Минутой позже она, не постучав, вошла к Янке, неся в одной руке блюдо со сладкими пирогами, в другой – полбутылки вина.
– Там настоящий ад, – сказала Миците. – Я посижу здесь, пока они не уйдут. Возьми ватрушку. Это вишневая наливка, такая густая, что губы липнут.
Она опять была весела и любезна. После поздней прогулки по морозному воздуху ужин пришелся весьма кстати. Наливка оказалась не только сладкой, но и крепкой, возможно, в нее добавили немного спирта.
– О чем ты вечно думаешь? – спросила Миците, когда разговор оборвался по вине Янки.
– Неужели действительно похоже на то, что я думаю?
– Я часто это замечаю. Ты, наверно, мечтаешь о той, которую когда-то поцеловал.
Нет, об этом он сегодня совсем не думал: Айя – это не Лаура, и Миците ничего не знала о них.
– Может быть, я думаю о тебе, – ответил он шутливо.
– Тогда ты, вероятно, представил на моем месте ее? Я тебе не запрещаю, думай что хочешь, но ведь со мной ты можешь хоть немного поговорить.
Разговаривать с Миците он, конечно, мог, но вообразить на ее месте Лауру… Лучше бы она не напоминала – сразу стало грустно.
– Знаешь что?
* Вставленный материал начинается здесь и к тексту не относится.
/-- A word that loads a floating point register, one that no word before it has loaded. -/
theorem load (h : LoadsSoFar s t written usesAt n) {a : Word} (ha : a.toNat % 4 = 0)
    (hc : s.CanAccess a (wordSpan a)) {base : RegIdx} {imm : Half} (hea : t.ea imm base = a) (r : RegIdx)
    (fresh : ∀ p ∈ written, p.1 ≠ r) :
    ∃ u, (∀ fuel rest, runWords (fuel + 1) (.lwc1 r imm base :: rest) t = runWords fuel rest u) ∧
      LoadsSoFar s u (written ++ [(r, s.word a)]) usesAt (n + 1) ∧ u.pendingTarget = none ∧
      u.loadPending = if s.params.loadDelaySlot = true then some (.fpr r) else none := by
  obtain ⟨u, hu, fpr, flag, gpr, hiLo, memory, system, goesOn, load⟩ := t.setF_retireLoad_spec r (s.word a)
  have passes : t.wordFault 4#4 a = none :=
    (State.wordFault_congr h.system 4#4 a).trans (s.wordFault_eq_none 4#4 a ha hc)
  have effect := (accessesWord_lwc1 t r base imm).completes rfl (hea ▸ passes)
  rw [hea, State.word_congr h.system h.memory] at effect
  cases hu
  rw [h.system.1] at load
  have noDelay : ∀ q, ((t.setF r (s.word a)).retireLoad (.fpr r)).gprDelayed q = false := fun q => by
    unfold State.gprDelayed
    rw [load]
    split_ifs <;> simp
  refine ⟨_, h.runWords_eq effect goesOn, ⟨?_, ?_, fun q hq => (gpr q).trans (h.gpr q hq), h.hiLo.trans hiLo,
    flag.trans h.flag, h.memory.trans memory, h.system.trans system, h.pc_succ goesOn, fun _ => goesOn.1, noDelay⟩,
    goesOn.1, load⟩
  · simp only [List.forall_mem_append, List.forall_mem_singleton]
    exact ⟨fun p hp => (fpr p.1).trans ((if_neg (fresh p hp)).trans (h.loaded p hp)), (fpr r).trans (if_pos rfl)⟩
  · simp only [List.forall_mem_append, List.forall_mem_singleton]
    rintro q ⟨others, apart⟩
    exact (fpr q).trans ((if_neg (Ne.symm apart)).trans (h.otherFpr q others))

/-- After the last word, a load, the pseudoinstruction has completed (R121, R122, R472). -/
theorem completes (h : LoadsSoFar s t written usesAt n) {i : Instr} {last : RegIdx}
    (he : exec i s = .next (t.afterPseudo i)) (hn : (expand s.params.bigEndian s.params.branchDelaySlot i).length = n)
    (hAt : usesAt = false → ∀ v, assemblerTempAfter i v = none) (ht : t.pendingTarget = none)
    (hl : t.loadPending = if s.params.loadDelaySlot = true then some (.fpr last) else none) :
    PseudoLoadsFp i s written usesAt last := by
  obtain ⟨gpr, hiLo, fp, memory, system, pc, target, load⟩ := t.afterPseudo_spec i usesAt hAt
  exact ⟨_, he, fun p hp => (fp.1 p.1).trans (h.loaded p hp), fun r hr => (fp.1 r).trans (h.otherFpr r hr),
    fun r hr => (gpr r hr).trans (h.gpr r hr), h.hiLo.trans hiLo, fp.2.trans h.flag, h.memory.trans memory,
    h.system.trans system, by rw [pc, h.pc, State.afterExpansion, hn], target.trans ht, load.trans hl⟩

end LoadsSoFar

/-! `l.d`. -/

theorem loadD_loads (s : State) (hs : s.Settled) (r base first last : RegIdx) (k : Half)
    (hw : wellFormed (.pLoadD r k base) = true) (apart : first ≠ last)
    (he : expand s.params.bigEndian s.params.branchDelaySlot (.pLoadD r k base) =
      [.lwc1 first k base, .lwc1 last (k + 4#16) base])
    (ha : (s.ea k base).toNat % 4 = 0) (hc : s.CanAccess (s.ea k base) (wordSpan (s.ea k base)))
    (hc' : s.CanAccess (s.ea k base + 4#32) (wordSpan (s.ea k base + 4#32))) :
    PseudoLoadsFp (.pLoadD r k base) s [(first, s.word (s.ea k base)), (last, s.word (s.ea k base + 4#32))] false
      last := by
  have fits : offsetFits k 4 = true := by
    simp only [wellFormed, Bool.and_eq_true] at hw
    exact hw.2
  have ha' : (s.ea k base + 4#32).toNat % 4 = 0 := by
    rw [BitVec.toNat_add, BitVec.toNat_ofNat]
    omega
  obtain ⟨t, run, soFar, -⟩ := (LoadsSoFar.start hs false).load ha hc rfl first (by simp)
  have second : t.ea (k + 4#16) base = s.ea k base + 4#32 := ea_add_four fits (soFar.x_eq hs nofun)
  obtain ⟨u, run', done, target, pending⟩ := soFar.load ha' hc' second last (by simpa using apart)
  refine done.completes (exec_of_runWords rfl hw he ?_) (congrArg List.length he) (fun _ _ => rfl) target pending
  exact (run _ _).trans ((run' _ _).trans (runWords_nil _ u))

/-! `l.s`. -/

theorem loadS_loads (s : State) (hs : s.Settled) (r : RegIdx) (addr : Address)
    (hw : wellFormed (.pLoadS r addr) = true) (ha : (s.addressValue addr).toNat % 4 = 0)
    (hc : s.CanAccess (s.addressValue addr) (wordSpan (s.addressValue addr))) :
    PseudoLoadsFp (.pLoadS r addr) s [(r, s.word (s.addressValue addr))] (Address.usesAt addr) r := by
  have start := LoadsSoFar.start hs (Address.usesAt addr)
  cases addr with
  | offset k base =>
    obtain ⟨u, run, done, target, pending⟩ := start.load ha hc rfl r (by simp)
    refine done.completes (exec_of_runWords rfl hw rfl ?_) rfl (fun _ _ => rfl) target pending
    exact (run _ _).trans (runWords_nil _ u)
  | absolute a =>
    obtain ⟨t, run, soFar, high⟩ := start.writeAt (.lui regAt (addressHigh a)) rfl
    have address : t.ea (a.extractLsb' 0 16) regAt = a := by rw [State.ea, high, upperImm_add_signImm]
    obtain ⟨u, run', done, target, pending⟩ := soFar.load ha hc address r (by simp)
    refine done.completes (exec_of_runWords rfl hw rfl ?_) rfl nofun target pending
    exact (run _ _).trans ((run' _ _).trans (runWords_nil _ u))
  | indexed a base =>
    have apart : base ≠ regAt := by
      simp only [wellFormed, Address.notAt, Bool.and_eq_true, notAt, bne_iff_ne] at hw
      exact hw.2
    obtain ⟨t, run, soFar, high⟩ := start.writeAt (.lui regAt (addressHigh a)) rfl
    obtain ⟨t', run', soFar', sum⟩ := soFar.writeAt (.addu regAt regAt base) rfl
    have address : t'.ea (a.extractLsb' 0 16) regAt = a + s.x base :=
      calc t'.ea (a.extractLsb' 0 16) regAt
          = upperImm (addressHigh a) + s.x base + signImm (a.extractLsb' 0 16) := by
            rw [State.ea, sum, high, soFar.x_eq hs fun _ => apart]
        _ = a + s.x base := by rw [add_right_comm, upperImm_add_signImm]
    obtain ⟨u, run'', done, target, pending⟩ := soFar'.load ha hc address r (by simp)
    refine done.completes (exec_of_runWords rfl hw rfl ?_) rfl nofun target pending
    exact (run _ _).trans ((run' _ _).trans ((run'' _ _).trans (runWords_nil _ u)))

/-- Settles O37: each pseudoinstruction is followed word by word, for each byte order and each form of the operand. -/
theorem fpLoadPseudoinstructions : Obligations.FpLoadPseudoinstructions := by
  intro s fd base k addr hs
  refine ⟨fun hw ha hc hc' => ?_, fun hw ha hc => ?_⟩
  · have apart : fd ≠ fd + 1#5 := by bv_omega
    cases hb : s.params.bigEndian with
    | false => exact loadD_loads s hs fd base fd (fd + 1#5) k hw apart (by rw [hb]; rfl) ha hc hc'
    | true => exact loadD_loads s hs fd base (fd + 1#5) fd k hw apart.symm (by rw [hb]; rfl) ha hc hc'
  · exact loadS_loads s hs fd addr hw ha hc

end Sys2Proof.Machine
end

section
/-! PROOFS. The bare additions, subtractions and logical operations (R105, R140, R141, R143 to R148, R160, R162, R163,
R174 to R177, R201), and words that the spec prints. -/

namespace Sys2Proof.Machine

/-! Results without overflow. -/

theorem add_eq_ofInt (a b : Word) : a + b = BitVec.ofInt 32 (a.toInt + b.toInt) := by
  rw [BitVec.ofInt_add, BitVec.ofInt_toInt, BitVec.ofInt_toInt]

theorem sub_eq_ofInt (a b : Word) : a - b = BitVec.ofInt 32 (a.toInt - b.toInt) := by
  rw [BitVec.sub_eq_add_neg, sub_eq_add_neg, BitVec.ofInt_add, BitVec.ofInt_neg, BitVec.ofInt_toInt,
    BitVec.ofInt_toInt]

/-- A sign-extended immediate has the value of its field (R105). -/
theorem toInt_signImm (imm : Half) : (signImm imm).toInt = imm.toInt :=
  BitVec.toInt_signExtend_of_le (by decide)

/-- Settles O21: each word is its instruction's own, and the sum or difference of two words is that of the integers
they stand for, modulo 2^32. -/
theorem wrappingArithmetic : Obligations.WrappingArithmetic := by
  intro s rd rs rt imm
  simp only [← toInt_signImm, ← add_eq_ofInt, ← sub_eq_ofInt]
  exact ⟨decodeWord_of_encodeWord rfl, decodeWord_of_encodeWord rfl, decodeWord_of_encodeWord rfl,
    s.write_spec rd _, s.write_spec rt _, s.write_spec rd _⟩

/-! Results with overflow. -/

/-- Settles O22: each word is its instruction's own, and each instruction is a checked write of the exact result. -/
theorem checkedArithmetic : Obligations.CheckedArithmetic := by
  intro s rd rs rt imm sum sumImm diff
  have sumImm_eq : sumImm = (s.x rs).toInt + (signImm imm).toInt := by rw [toInt_signImm]
  exact ⟨decodeWord_of_encodeWord rfl, decodeWord_of_encodeWord rfl, decodeWord_of_encodeWord rfl,
    s.writeChecked_spec rd sum, sumImm_eq ▸ s.writeChecked_spec rt _, s.writeChecked_spec rd diff⟩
Мы лучше закроем дверь на ключ, – предложила Миците. – Забредет еще какой-нибудь забулдыга, его не выставишь потом.
Она сама встала и закрыла дверь. Потом, сев на козлы, где была устроена постель Янки, начала поигрывать носками туфель, любуясь своими маленькими красивыми ногами.
– Кто спит за этой стеной? – спросила она.
– Никто. Там кладовая.
– А с другой стороны?
– Там лестница на второй этаж. Разве ты не знаешь расположения дома своего отца?
– Я хотела проверить, знаешь ли его ты, – тихо засмеялась она. – Сейчас при огне у тебя, вероятно, не хватило бы духу поцеловать меня. Ты и в темноте был не очень смел.
Только одно у нее было на уме.
– А у тебя хватило бы?
– Зачем спрашиваешь? Попытайся. Но нет, лучше все-таки потушим огонь.
Заметив, что Янка колеблется, она опять встала и сама погасила огонь. В темноте послышался сдержанный смех девушки. Но это была не Лаура, все ее намеки проходили мимо сознания Янки. Он даже не пытался понять их. Ясно, что так мог поступить только последний глупец. Миците это и заявила ему:
– Ты дурак. Скучнейший и наивнейший парень из всех, кого мне приходилось видеть.
Когда он и после этого ничего не понял, она стала нервничать.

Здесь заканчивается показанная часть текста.